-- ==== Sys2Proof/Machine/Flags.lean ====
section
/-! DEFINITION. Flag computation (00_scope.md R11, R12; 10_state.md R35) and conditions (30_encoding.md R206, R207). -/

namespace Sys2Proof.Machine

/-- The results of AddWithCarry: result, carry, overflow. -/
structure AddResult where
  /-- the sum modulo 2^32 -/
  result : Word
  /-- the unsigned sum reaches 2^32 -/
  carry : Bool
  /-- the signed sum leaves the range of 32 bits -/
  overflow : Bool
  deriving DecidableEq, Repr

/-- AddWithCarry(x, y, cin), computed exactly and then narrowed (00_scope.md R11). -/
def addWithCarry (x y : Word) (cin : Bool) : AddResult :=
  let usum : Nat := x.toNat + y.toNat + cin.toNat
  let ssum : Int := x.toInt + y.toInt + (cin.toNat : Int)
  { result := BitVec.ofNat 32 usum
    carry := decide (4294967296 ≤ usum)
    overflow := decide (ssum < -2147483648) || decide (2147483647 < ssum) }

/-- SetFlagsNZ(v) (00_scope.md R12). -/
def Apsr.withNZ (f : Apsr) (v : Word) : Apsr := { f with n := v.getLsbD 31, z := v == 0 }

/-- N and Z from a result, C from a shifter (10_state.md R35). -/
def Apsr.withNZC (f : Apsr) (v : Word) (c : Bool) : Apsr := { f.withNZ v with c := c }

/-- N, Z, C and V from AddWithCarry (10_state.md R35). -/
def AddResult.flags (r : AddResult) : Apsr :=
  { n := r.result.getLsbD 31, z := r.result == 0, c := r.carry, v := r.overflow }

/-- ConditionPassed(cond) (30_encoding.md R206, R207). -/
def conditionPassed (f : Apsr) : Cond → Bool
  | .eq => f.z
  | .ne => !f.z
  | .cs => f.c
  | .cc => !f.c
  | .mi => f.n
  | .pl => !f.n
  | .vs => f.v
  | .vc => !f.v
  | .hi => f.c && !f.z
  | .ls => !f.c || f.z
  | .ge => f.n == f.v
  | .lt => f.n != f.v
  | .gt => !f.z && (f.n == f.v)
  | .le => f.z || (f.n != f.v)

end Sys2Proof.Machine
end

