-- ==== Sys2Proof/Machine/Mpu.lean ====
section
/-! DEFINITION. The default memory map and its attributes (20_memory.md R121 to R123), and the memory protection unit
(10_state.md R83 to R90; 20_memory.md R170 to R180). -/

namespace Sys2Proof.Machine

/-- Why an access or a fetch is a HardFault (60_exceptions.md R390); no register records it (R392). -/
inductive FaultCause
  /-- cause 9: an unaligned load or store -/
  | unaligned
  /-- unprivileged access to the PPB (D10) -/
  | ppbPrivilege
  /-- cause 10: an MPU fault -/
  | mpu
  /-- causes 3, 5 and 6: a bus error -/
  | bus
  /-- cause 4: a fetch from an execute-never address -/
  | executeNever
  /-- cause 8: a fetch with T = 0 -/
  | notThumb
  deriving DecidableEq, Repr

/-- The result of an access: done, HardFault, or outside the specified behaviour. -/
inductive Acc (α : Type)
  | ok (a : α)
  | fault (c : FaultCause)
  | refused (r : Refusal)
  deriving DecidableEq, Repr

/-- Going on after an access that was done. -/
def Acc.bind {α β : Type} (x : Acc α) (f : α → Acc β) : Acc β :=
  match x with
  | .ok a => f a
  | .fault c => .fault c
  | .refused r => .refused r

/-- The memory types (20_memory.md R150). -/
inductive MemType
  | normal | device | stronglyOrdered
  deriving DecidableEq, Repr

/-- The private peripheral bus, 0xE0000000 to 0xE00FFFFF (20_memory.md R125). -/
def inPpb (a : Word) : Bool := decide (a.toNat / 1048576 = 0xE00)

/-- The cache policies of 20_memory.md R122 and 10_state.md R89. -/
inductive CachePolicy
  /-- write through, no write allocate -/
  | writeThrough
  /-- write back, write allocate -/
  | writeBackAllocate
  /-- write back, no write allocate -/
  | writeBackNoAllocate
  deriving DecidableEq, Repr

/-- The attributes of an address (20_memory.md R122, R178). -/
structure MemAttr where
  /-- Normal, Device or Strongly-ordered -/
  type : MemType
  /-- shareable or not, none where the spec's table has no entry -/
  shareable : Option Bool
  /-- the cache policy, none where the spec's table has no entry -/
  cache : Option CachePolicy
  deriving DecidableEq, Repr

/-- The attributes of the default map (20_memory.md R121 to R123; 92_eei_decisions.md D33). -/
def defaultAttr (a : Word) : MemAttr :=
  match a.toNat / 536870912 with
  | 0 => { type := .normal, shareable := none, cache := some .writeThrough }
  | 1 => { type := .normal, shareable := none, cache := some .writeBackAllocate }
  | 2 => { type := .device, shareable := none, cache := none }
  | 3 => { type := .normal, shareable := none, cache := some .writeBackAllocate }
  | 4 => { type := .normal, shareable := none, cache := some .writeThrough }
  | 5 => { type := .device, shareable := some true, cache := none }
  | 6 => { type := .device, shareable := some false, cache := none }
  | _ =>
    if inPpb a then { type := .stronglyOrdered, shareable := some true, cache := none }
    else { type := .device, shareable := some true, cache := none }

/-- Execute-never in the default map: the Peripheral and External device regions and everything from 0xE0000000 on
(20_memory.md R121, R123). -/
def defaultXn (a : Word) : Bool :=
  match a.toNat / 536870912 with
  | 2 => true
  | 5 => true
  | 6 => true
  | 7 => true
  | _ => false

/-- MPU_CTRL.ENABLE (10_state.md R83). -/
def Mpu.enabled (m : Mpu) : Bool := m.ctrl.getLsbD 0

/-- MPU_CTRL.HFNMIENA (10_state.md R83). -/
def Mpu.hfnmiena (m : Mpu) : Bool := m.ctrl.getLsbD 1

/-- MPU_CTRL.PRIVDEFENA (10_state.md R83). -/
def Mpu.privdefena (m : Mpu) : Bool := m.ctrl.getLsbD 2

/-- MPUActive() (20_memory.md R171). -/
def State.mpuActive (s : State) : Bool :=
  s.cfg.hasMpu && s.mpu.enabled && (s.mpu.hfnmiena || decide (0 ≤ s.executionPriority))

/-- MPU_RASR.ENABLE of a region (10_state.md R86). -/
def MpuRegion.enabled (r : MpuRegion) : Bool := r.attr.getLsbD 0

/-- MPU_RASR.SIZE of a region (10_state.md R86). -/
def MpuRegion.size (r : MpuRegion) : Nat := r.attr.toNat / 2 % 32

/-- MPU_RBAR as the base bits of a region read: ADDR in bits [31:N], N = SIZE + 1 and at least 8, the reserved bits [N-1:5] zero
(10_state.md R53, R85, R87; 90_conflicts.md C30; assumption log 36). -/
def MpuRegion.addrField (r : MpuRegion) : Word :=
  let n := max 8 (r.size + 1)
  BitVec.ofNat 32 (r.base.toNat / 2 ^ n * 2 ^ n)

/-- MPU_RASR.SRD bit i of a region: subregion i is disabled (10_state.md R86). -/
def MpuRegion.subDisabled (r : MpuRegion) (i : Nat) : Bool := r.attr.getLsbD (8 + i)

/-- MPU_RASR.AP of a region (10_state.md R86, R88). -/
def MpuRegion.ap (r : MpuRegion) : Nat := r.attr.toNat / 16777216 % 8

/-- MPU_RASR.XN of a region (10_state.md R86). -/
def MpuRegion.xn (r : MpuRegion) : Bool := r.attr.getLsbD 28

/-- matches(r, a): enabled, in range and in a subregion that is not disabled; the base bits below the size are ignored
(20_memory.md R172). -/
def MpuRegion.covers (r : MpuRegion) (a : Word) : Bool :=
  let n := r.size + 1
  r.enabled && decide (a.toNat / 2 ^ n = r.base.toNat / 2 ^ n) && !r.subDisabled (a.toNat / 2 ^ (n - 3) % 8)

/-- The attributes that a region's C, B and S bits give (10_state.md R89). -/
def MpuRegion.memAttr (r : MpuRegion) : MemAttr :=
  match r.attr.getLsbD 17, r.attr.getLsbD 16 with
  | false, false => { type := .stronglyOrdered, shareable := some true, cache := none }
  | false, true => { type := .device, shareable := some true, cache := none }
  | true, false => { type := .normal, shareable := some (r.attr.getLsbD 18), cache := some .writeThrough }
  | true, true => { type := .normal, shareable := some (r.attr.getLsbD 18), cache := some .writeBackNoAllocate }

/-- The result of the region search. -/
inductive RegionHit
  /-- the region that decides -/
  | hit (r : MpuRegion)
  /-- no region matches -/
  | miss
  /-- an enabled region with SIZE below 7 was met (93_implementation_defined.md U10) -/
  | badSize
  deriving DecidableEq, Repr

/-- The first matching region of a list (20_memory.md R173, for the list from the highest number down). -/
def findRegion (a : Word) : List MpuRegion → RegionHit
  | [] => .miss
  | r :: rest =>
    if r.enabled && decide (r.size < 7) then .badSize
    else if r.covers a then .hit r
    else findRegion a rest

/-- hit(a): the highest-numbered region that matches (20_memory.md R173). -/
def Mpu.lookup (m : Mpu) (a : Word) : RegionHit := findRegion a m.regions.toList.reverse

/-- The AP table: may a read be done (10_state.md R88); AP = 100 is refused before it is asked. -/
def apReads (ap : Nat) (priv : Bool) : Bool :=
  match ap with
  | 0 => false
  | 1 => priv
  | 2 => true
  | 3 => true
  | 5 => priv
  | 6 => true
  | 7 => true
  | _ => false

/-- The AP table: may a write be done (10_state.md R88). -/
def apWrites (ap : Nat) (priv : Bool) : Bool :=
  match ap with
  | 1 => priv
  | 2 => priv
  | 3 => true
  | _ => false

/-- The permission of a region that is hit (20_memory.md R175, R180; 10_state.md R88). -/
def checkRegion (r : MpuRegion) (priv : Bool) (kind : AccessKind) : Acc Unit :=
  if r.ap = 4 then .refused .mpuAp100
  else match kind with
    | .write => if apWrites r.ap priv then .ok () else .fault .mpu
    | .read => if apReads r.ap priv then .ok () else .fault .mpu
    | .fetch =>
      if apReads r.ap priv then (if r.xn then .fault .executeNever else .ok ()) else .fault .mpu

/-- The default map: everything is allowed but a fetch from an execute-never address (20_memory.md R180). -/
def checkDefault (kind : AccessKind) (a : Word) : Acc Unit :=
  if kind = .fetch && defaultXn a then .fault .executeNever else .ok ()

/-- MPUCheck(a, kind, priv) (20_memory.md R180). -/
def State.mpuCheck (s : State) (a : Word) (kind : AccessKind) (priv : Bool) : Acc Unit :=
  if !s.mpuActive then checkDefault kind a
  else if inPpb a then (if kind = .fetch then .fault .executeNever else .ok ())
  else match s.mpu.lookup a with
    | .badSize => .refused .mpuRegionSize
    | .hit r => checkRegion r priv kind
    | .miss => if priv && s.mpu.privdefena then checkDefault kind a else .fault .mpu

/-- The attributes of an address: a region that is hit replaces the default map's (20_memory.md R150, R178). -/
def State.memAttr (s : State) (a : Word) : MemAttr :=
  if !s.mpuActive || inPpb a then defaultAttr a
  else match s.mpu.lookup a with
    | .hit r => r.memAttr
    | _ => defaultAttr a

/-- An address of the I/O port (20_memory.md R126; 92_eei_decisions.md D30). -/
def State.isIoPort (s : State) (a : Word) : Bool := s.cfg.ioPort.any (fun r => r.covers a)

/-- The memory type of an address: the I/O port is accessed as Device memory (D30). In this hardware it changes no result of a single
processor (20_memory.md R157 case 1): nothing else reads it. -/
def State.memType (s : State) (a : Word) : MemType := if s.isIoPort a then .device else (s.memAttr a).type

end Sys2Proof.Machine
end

__REQUIRED ACTION__
Among the entries, how many lines include the string "AccessKind"? Please reply with only the number.

__SOLVED EXERCISE__
3